**Stored data**
+ + + + + + +
-- ==== Sys2Proof/Laws/Ops.lean ====
section
/-! SUPPORT. What each shared operation can do, said once: its result as one record, every changed field with its new
value. Later proofs rewrite with these and never unfold the operation. The fields an operation does not change
have a lemma each, for the simplifier. -/

namespace Sys2Proof.Machine

variable (s : State)

/-! ### `txPush` -/

/-- Everything about one push: the byte is stored at `tx_head` and the drain armed, or it is dropped and the overflow shown (41_ring_buffers.md R141). -/
theorem txPush_eq (b : Byte) : txPush b s =
    { s with
      txMem := if txFull s then s.txMem else memWrite s.txMem s.txPushCell b
      txHead := if txFull s then s.txHead else ringSucc s.cfg.txN s.txHead
      txDrainEn := s.txDrainEn || !txFull s
      txFault := s.txFault || txFull s
      faultInd := if txFull s then overflowInd s.cfg.faultIndMode s.faultInd else s.faultInd
      raised := if txFull s then .txOverflow :: s.raised else s.raised } := by
  unfold txPush; split <;> simp_all [raiseFault]

@[simp] theorem txPush_cfg (b : Byte) : (txPush b s).cfg = s.cfg := by rw [txPush_eq]
@[simp] theorem txPush_acq (b : Byte) : (txPush b s).acq = s.acq := by rw [txPush_eq]
@[simp] theorem txPush_rate (b : Byte) : (txPush b s).rate = s.rate := by rw [txPush_eq]
@[simp] theorem txPush_txTail (b : Byte) : (txPush b s).txTail = s.txTail := by rw [txPush_eq]
@[simp] theorem txPush_convPending (b : Byte) : (txPush b s).convPending = s.convPending := by rw [txPush_eq]
@[simp] theorem txPush_hsPos (b : Byte) : (txPush b s).hsPos = s.hsPos := by rw [txPush_eq]
@[simp] theorem txPush_convLo (b : Byte) : (txPush b s).convLo = s.convLo := by rw [txPush_eq]
@[simp] theorem txPush_linkD2h (b : Byte) : (txPush b s).linkD2h = s.linkD2h := by rw [txPush_eq]
@[simp] theorem txPush_linkH2d (b : Byte) : (txPush b s).linkH2d = s.linkH2d := by rw [txPush_eq]
@[simp] theorem txPush_decPending (b : Byte) : (txPush b s).decPending = s.decPending := by rw [txPush_eq]
@[simp] theorem txPush_decHigh (b : Byte) : (txPush b s).decHigh = s.decHigh := by rw [txPush_eq]
@[simp] theorem txPush_hsMem (b : Byte) : (txPush b s).hsMem = s.hsMem := by rw [txPush_eq]
@[simp] theorem txPush_hsHead (b : Byte) : (txPush b s).hsHead = s.hsHead := by rw [txPush_eq]
@[simp] theorem txPush_hsCount (b : Byte) : (txPush b s).hsCount = s.hsCount := by rw [txPush_eq]
@[simp] theorem txPush_bpCount (b : Byte) : (txPush b s).bpCount = s.bpCount := by rw [txPush_eq]
@[simp] theorem txPush_dspBusy (b : Byte) : (txPush b s).dspBusy = s.dspBusy := by rw [txPush_eq]
@[simp] theorem txPush_win (b : Byte) : (txPush b s).win = s.win := by rw [txPush_eq]
@[simp] theorem txPush_passL (b : Byte) : (txPush b s).passL = s.passL := by rw [txPush_eq]
@[simp] theorem txPush_passFs (b : Byte) : (txPush b s).passFs = s.passFs := by rw [txPush_eq]
@[simp] theorem txPush_resValid (b : Byte) : (txPush b s).resValid = s.resValid := by rw [txPush_eq]
@[simp] theorem txPush_resSpec (b : Byte) : (txPush b s).resSpec = s.resSpec := by rw [txPush_eq]
@[simp] theorem txPush_resM (b : Byte) : (txPush b s).resM = s.resM := by rw [txPush_eq]
@[simp] theorem txPush_resFs (b : Byte) : (txPush b s).resFs = s.resFs := by rw [txPush_eq]
@[simp] theorem txPush_resStats (b : Byte) : (txPush b s).resStats = s.resStats := by rw [txPush_eq]
@[simp] theorem txPush_hActive (b : Byte) : (txPush b s).hActive = s.hActive := by rw [txPush_eq]
@[simp] theorem txPush_hRate (b : Byte) : (txPush b s).hRate = s.hRate := by rw [txPush_eq]
@[simp] theorem txPush_hConn (b : Byte) : (txPush b s).hConn = s.hConn := by rw [txPush_eq]
@[simp] theorem txPush_hsRx (b : Byte) : (txPush b s).hsRx = s.hsRx := by rw [txPush_eq]
@[simp] theorem txPush_grain (b : Byte) : (txPush b s).grain = s.grain := by rw [txPush_eq]
@[simp] theorem txPush_devEpoch (b : Byte) : (txPush b s).devEpoch = s.devEpoch := by rw [txPush_eq]
@[simp] theorem txPush_hostEpoch (b : Byte) : (txPush b s).hostEpoch = s.hostEpoch := by rw [txPush_eq]
@[simp] theorem txPush_emitted (b : Byte) : (txPush b s).emitted = s.emitted := by rw [txPush_eq]
@[simp] theorem txPush_trace (b : Byte) : (txPush b s).trace = s.trace := by rw [txPush_eq]
@[simp] theorem txPush_draws (b : Byte) : (txPush b s).draws = s.draws := by rw [txPush_eq]

/-! ### `txDrain` -/

/-- Everything about one drain: the oldest byte moves to the link (41_ring_buffers.md R144). -/
theorem txDrain_eq : txDrain s =
    { s with
      txTail := if txEmpty s then s.txTail else ringSucc s.cfg.txN s.txTail
      linkD2h := if txEmpty s then s.linkD2h else s.linkD2h ++ [s.txRead s.txDrainCell]
      txDrainEn := if txEmpty s || s.txHead == ringSucc s.cfg.txN s.txTail then false else s.txDrainEn
      emitted := if txEmpty s then s.emitted else .txByte (s.txRead s.txDrainCell) :: s.emitted } := by
  unfold txDrain; split
  · simp_all
  · simp_all [emit]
+ + + + + + +
**What is expected**
For each line of the data that includes the word "ringSucc", return a copy of it.

**Task solution**
      txHead := if txFull s then s.txHead else ringSucc s.cfg.txN s.txHead
      txTail := if txEmpty s then s.txTail else ringSucc s.cfg.txN s.txTail
      txDrainEn := if txEmpty s || s.txHead == ringSucc s.cfg.txN s.txTail then false else s.txDrainEn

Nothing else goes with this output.